Only the lines below starting at the one that contains "getReg s b := rfl" and ending at the one that contains "theorem gatedWrite_accepted (p" are to be reproduced, exactly and with both ends kept.

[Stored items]
____

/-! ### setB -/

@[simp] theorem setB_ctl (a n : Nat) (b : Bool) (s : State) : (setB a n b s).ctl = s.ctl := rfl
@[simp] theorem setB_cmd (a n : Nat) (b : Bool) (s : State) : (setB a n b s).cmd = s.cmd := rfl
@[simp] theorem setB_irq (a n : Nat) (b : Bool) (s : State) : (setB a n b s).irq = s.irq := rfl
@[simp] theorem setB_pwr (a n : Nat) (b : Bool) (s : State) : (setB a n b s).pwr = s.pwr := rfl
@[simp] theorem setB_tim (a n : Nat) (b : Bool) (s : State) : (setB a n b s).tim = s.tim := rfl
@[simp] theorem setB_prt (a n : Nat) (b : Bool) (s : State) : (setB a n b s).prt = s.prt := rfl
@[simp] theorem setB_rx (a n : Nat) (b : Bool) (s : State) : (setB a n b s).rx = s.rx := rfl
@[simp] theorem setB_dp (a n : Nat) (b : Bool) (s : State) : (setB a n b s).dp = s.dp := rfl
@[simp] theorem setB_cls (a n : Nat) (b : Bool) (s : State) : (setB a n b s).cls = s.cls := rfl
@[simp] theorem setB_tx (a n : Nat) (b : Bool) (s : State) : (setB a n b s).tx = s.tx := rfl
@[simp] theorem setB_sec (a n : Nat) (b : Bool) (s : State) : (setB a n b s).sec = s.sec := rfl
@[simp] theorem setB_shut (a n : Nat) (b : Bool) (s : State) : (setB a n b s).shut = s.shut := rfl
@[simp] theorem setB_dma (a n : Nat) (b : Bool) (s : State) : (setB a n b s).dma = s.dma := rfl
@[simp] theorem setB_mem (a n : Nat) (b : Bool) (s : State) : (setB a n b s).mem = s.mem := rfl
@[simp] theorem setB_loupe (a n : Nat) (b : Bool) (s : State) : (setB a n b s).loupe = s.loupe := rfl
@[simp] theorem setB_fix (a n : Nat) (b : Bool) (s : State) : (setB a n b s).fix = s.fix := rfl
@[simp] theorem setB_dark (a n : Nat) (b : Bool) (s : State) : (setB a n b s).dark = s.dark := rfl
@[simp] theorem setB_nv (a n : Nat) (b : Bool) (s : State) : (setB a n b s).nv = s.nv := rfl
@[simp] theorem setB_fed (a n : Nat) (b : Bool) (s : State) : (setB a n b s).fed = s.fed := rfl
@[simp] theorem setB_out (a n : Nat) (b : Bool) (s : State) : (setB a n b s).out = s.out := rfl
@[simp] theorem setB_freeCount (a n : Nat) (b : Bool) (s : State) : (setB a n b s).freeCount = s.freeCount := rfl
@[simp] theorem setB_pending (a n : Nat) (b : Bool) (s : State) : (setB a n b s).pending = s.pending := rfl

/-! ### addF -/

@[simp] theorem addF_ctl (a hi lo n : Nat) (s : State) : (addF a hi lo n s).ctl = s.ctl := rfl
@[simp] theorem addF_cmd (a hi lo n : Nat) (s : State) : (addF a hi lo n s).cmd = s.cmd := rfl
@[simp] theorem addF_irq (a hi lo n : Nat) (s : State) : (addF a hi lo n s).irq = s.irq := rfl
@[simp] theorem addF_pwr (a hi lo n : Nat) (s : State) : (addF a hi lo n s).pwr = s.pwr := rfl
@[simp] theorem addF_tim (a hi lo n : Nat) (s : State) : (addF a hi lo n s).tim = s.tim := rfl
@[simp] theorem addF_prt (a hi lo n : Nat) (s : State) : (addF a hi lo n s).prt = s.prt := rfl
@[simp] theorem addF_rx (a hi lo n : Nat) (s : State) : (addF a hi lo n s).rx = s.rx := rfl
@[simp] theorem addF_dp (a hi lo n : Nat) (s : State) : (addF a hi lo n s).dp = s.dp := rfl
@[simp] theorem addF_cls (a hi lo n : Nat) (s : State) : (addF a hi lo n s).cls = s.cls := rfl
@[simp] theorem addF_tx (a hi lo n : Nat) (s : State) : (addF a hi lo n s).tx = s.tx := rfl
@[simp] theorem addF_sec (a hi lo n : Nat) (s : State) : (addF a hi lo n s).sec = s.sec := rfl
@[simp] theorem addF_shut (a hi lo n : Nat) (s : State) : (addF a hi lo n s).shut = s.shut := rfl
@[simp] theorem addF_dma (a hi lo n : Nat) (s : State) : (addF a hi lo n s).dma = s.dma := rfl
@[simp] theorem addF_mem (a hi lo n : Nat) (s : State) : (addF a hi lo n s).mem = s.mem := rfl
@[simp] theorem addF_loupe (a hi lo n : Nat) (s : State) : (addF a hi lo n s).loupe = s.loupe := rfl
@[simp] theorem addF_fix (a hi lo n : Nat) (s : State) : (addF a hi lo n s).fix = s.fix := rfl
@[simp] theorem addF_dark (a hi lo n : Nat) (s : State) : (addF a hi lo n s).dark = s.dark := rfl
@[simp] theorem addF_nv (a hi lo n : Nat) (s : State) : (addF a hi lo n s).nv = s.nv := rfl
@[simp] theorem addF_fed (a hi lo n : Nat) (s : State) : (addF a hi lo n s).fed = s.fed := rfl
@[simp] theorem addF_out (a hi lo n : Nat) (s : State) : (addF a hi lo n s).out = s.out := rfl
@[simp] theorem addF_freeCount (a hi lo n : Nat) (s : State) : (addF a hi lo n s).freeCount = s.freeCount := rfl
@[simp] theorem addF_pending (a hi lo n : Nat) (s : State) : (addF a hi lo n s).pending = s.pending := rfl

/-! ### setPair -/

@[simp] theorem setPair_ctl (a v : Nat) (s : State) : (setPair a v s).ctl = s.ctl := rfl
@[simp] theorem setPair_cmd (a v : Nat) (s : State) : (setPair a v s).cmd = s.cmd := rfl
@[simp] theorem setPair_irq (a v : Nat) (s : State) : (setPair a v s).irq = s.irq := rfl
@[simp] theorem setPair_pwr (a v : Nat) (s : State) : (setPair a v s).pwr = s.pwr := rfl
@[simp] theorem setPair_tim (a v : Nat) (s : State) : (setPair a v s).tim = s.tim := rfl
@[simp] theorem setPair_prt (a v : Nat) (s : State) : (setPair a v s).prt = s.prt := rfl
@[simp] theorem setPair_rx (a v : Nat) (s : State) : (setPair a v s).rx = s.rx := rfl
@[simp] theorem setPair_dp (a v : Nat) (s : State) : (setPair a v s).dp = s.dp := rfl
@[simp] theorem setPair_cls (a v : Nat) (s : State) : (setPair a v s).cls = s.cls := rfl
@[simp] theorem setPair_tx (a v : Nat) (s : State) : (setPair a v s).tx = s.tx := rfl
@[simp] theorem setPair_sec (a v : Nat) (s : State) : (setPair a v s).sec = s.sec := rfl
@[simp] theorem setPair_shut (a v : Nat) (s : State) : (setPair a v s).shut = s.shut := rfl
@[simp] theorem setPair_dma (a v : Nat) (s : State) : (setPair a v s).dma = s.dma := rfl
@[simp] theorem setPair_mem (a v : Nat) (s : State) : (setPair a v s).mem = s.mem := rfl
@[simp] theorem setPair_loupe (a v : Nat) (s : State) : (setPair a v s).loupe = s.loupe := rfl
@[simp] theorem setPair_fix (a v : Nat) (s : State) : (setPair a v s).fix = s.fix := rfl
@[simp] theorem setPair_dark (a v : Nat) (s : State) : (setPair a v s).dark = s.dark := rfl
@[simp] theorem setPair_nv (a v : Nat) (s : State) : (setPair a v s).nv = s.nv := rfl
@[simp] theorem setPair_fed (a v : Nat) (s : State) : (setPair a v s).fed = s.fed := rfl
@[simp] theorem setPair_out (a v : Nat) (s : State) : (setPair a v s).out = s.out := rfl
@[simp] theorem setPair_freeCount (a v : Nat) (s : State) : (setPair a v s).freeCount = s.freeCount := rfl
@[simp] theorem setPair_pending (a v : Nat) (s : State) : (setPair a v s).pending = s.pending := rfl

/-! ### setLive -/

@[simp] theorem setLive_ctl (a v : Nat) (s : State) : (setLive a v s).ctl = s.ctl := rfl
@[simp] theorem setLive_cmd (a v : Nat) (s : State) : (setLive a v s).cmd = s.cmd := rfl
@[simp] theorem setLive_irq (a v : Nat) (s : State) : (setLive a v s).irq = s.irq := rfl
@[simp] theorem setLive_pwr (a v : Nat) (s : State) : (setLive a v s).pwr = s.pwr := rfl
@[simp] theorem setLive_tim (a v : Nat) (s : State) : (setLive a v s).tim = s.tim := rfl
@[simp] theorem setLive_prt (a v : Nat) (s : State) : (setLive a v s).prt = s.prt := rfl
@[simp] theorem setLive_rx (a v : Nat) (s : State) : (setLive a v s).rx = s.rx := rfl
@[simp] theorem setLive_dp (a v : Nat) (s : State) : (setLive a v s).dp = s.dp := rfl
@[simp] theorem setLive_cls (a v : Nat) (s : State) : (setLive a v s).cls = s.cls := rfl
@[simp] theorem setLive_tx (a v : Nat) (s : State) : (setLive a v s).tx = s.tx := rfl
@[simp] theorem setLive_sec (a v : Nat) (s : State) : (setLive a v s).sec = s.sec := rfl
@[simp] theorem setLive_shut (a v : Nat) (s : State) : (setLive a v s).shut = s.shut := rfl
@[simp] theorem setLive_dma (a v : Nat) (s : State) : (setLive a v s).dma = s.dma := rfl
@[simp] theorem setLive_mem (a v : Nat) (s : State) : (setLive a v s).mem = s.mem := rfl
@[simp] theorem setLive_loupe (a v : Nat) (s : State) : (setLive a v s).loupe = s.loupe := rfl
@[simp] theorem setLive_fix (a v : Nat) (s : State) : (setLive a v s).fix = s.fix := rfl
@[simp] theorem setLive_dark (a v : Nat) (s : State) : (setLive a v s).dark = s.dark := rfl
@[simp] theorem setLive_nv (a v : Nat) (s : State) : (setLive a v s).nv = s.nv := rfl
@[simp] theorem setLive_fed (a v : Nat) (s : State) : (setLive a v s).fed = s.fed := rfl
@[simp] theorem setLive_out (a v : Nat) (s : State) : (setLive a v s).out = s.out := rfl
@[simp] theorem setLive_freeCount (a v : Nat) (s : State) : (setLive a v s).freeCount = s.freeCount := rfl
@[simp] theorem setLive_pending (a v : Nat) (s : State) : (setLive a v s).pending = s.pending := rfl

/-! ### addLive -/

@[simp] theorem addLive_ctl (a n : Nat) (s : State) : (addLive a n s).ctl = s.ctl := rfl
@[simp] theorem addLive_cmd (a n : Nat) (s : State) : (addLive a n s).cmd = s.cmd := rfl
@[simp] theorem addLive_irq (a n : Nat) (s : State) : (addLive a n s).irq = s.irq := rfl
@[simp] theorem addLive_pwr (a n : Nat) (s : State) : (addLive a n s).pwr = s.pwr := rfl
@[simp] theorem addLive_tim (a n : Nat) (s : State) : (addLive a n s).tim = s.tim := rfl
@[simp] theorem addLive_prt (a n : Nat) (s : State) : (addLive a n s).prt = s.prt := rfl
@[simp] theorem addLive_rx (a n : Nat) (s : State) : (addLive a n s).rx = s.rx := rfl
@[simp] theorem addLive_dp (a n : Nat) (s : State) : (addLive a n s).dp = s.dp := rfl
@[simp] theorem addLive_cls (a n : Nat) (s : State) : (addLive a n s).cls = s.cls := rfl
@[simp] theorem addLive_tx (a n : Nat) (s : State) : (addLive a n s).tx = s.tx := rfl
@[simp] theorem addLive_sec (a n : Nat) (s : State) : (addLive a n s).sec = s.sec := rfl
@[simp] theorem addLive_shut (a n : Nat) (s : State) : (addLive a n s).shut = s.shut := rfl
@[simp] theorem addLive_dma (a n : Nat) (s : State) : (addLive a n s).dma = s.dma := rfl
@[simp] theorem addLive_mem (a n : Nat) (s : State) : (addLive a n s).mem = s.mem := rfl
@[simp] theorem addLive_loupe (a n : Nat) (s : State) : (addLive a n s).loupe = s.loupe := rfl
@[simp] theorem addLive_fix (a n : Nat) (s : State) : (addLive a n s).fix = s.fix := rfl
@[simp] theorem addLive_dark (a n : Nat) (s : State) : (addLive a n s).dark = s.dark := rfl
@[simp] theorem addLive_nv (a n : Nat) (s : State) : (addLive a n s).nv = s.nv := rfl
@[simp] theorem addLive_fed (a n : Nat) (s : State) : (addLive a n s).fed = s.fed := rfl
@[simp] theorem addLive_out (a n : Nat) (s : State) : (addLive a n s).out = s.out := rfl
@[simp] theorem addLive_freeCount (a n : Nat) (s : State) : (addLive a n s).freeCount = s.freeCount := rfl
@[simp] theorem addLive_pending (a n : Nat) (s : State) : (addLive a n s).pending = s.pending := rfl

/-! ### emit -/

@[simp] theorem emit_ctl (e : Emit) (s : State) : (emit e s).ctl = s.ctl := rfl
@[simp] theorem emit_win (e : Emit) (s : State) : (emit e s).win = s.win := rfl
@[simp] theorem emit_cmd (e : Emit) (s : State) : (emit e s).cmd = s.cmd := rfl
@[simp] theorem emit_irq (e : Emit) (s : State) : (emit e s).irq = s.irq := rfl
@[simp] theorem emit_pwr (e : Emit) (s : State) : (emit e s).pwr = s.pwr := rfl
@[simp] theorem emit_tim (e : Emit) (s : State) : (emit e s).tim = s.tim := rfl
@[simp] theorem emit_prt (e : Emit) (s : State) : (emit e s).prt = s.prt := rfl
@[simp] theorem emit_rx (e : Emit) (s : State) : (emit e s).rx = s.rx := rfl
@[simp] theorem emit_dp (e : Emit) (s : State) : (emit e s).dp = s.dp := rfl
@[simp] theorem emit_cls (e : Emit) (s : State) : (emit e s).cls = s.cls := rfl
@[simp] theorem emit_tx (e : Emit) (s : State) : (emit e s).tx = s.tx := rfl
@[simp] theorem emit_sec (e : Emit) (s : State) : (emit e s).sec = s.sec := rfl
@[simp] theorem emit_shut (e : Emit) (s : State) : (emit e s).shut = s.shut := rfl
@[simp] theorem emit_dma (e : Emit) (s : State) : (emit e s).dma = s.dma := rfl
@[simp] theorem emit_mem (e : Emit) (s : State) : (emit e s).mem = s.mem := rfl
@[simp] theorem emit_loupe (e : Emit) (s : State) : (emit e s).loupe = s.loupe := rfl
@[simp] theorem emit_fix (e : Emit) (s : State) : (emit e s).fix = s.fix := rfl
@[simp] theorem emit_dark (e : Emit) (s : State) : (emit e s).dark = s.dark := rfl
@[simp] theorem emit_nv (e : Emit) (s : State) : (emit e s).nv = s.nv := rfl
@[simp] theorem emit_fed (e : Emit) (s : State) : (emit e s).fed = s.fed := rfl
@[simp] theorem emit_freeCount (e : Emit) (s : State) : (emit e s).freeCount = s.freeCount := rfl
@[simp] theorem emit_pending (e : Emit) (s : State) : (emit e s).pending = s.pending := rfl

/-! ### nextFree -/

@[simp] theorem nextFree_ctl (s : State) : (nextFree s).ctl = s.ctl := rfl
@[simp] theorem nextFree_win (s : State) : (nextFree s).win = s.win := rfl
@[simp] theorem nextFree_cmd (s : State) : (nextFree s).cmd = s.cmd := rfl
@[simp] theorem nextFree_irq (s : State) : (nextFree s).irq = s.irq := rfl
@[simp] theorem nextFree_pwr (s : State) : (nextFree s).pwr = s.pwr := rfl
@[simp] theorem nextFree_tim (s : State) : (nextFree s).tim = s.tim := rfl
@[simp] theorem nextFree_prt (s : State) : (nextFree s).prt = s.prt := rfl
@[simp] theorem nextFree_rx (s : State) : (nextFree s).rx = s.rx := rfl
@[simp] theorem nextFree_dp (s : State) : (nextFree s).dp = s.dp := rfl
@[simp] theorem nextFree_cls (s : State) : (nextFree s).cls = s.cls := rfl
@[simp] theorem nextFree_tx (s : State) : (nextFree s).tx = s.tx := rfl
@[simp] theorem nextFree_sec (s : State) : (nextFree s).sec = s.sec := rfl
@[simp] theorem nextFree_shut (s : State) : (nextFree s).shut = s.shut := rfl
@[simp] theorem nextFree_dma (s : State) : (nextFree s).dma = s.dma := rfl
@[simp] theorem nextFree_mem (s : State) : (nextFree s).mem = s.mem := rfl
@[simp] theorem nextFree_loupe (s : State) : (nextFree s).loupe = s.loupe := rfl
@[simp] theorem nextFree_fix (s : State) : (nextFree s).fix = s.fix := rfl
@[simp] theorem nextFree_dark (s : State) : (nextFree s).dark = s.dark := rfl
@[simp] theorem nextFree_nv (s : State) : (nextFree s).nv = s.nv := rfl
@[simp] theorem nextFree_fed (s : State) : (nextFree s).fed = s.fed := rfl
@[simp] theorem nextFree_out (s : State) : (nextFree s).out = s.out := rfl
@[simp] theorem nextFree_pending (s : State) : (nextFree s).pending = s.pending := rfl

____

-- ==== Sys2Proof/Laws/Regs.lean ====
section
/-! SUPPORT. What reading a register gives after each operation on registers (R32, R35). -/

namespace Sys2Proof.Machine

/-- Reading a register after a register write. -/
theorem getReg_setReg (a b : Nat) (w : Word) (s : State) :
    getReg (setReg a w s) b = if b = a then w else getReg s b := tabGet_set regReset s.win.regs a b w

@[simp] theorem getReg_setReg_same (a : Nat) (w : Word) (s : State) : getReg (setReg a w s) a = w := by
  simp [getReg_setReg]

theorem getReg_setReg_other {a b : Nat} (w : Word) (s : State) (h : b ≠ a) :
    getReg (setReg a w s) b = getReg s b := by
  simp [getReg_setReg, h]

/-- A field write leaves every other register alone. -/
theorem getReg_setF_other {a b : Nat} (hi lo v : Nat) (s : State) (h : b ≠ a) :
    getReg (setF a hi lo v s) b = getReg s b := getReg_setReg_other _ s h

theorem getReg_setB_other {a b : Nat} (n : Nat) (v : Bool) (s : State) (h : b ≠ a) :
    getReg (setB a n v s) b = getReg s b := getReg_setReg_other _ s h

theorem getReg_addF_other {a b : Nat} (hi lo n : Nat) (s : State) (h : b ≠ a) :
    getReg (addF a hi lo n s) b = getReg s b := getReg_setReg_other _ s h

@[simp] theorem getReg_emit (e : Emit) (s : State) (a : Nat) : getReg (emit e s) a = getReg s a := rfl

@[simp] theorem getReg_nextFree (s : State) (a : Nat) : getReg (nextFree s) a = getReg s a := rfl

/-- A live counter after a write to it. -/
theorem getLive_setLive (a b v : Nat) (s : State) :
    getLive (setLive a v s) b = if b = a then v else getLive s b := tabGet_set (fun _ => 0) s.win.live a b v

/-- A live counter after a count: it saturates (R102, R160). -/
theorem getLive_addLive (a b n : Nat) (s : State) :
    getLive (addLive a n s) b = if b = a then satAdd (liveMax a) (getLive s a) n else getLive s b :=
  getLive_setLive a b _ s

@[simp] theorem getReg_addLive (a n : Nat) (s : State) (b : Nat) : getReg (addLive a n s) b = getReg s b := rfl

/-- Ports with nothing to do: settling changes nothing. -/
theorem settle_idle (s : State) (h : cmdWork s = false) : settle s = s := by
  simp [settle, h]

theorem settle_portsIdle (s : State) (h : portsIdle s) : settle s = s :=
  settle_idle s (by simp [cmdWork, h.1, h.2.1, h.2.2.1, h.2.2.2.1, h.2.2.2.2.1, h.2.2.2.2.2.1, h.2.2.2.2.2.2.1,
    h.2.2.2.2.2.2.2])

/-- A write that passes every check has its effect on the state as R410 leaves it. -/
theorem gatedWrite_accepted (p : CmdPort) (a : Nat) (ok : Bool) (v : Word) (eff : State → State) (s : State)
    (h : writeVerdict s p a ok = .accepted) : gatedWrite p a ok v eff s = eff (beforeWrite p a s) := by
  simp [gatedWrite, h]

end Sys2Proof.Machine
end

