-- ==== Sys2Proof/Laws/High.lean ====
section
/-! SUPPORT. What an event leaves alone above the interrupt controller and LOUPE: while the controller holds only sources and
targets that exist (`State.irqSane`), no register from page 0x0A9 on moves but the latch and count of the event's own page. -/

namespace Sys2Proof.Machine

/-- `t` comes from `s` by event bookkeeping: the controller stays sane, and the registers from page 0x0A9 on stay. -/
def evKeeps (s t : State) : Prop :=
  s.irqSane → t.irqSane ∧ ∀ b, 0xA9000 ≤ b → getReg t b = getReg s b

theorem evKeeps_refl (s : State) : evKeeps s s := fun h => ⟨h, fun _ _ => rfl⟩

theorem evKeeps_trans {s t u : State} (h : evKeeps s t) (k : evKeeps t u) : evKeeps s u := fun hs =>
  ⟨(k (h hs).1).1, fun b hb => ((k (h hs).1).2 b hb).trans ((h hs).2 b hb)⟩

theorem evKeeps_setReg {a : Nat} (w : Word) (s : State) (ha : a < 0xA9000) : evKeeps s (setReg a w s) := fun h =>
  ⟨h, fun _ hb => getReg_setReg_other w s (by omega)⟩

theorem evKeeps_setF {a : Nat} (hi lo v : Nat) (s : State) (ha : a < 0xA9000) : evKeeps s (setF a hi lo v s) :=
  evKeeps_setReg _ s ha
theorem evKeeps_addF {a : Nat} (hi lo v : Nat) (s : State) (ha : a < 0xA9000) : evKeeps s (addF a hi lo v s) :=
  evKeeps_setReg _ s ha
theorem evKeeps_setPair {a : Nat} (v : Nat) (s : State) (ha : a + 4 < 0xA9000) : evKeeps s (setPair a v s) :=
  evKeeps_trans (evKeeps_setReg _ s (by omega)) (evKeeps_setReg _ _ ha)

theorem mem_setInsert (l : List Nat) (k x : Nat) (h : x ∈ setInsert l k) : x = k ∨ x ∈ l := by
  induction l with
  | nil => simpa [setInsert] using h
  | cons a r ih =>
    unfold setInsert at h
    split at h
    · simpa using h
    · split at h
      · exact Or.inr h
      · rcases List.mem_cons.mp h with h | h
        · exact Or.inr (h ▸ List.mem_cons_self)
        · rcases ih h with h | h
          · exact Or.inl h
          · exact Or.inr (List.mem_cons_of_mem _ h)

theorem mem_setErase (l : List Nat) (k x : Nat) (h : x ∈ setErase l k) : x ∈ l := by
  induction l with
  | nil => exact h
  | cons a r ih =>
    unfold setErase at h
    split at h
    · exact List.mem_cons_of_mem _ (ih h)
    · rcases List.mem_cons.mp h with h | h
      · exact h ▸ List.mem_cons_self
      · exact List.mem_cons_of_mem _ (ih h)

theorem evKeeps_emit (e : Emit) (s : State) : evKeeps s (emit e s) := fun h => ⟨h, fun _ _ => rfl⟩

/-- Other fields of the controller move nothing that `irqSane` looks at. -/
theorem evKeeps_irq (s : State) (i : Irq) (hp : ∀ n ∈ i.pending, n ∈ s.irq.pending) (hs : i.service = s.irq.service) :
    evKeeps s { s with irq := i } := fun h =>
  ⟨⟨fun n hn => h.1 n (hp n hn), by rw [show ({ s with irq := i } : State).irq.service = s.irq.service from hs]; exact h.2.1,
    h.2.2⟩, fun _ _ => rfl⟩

____

▶ **Answer box**:
@[simp] theorem getReg_addLive (a n : Nat) (s : State) (b : Nat) : getReg (addLive a n s) b = getReg s b := rfl

/-- Ports with nothing to do: settling changes nothing. -/
theorem settle_idle (s : State) (h : cmdWork s = false) : settle s = s := by
  simp [settle, h]

theorem settle_portsIdle (s : State) (h : portsIdle s) : settle s = s :=
  settle_idle s (by simp [cmdWork, h.1, h.2.1, h.2.2.1, h.2.2.2.1, h.2.2.2.2.1, h.2.2.2.2.2.1, h.2.2.2.2.2.2.1,
    h.2.2.2.2.2.2.2])

/-- A write that passes every check has its effect on the state as R410 leaves it. -/
theorem gatedWrite_accepted (p : CmdPort) (a : Nat) (ok : Bool) (v : Word) (eff : State → State) (s : State)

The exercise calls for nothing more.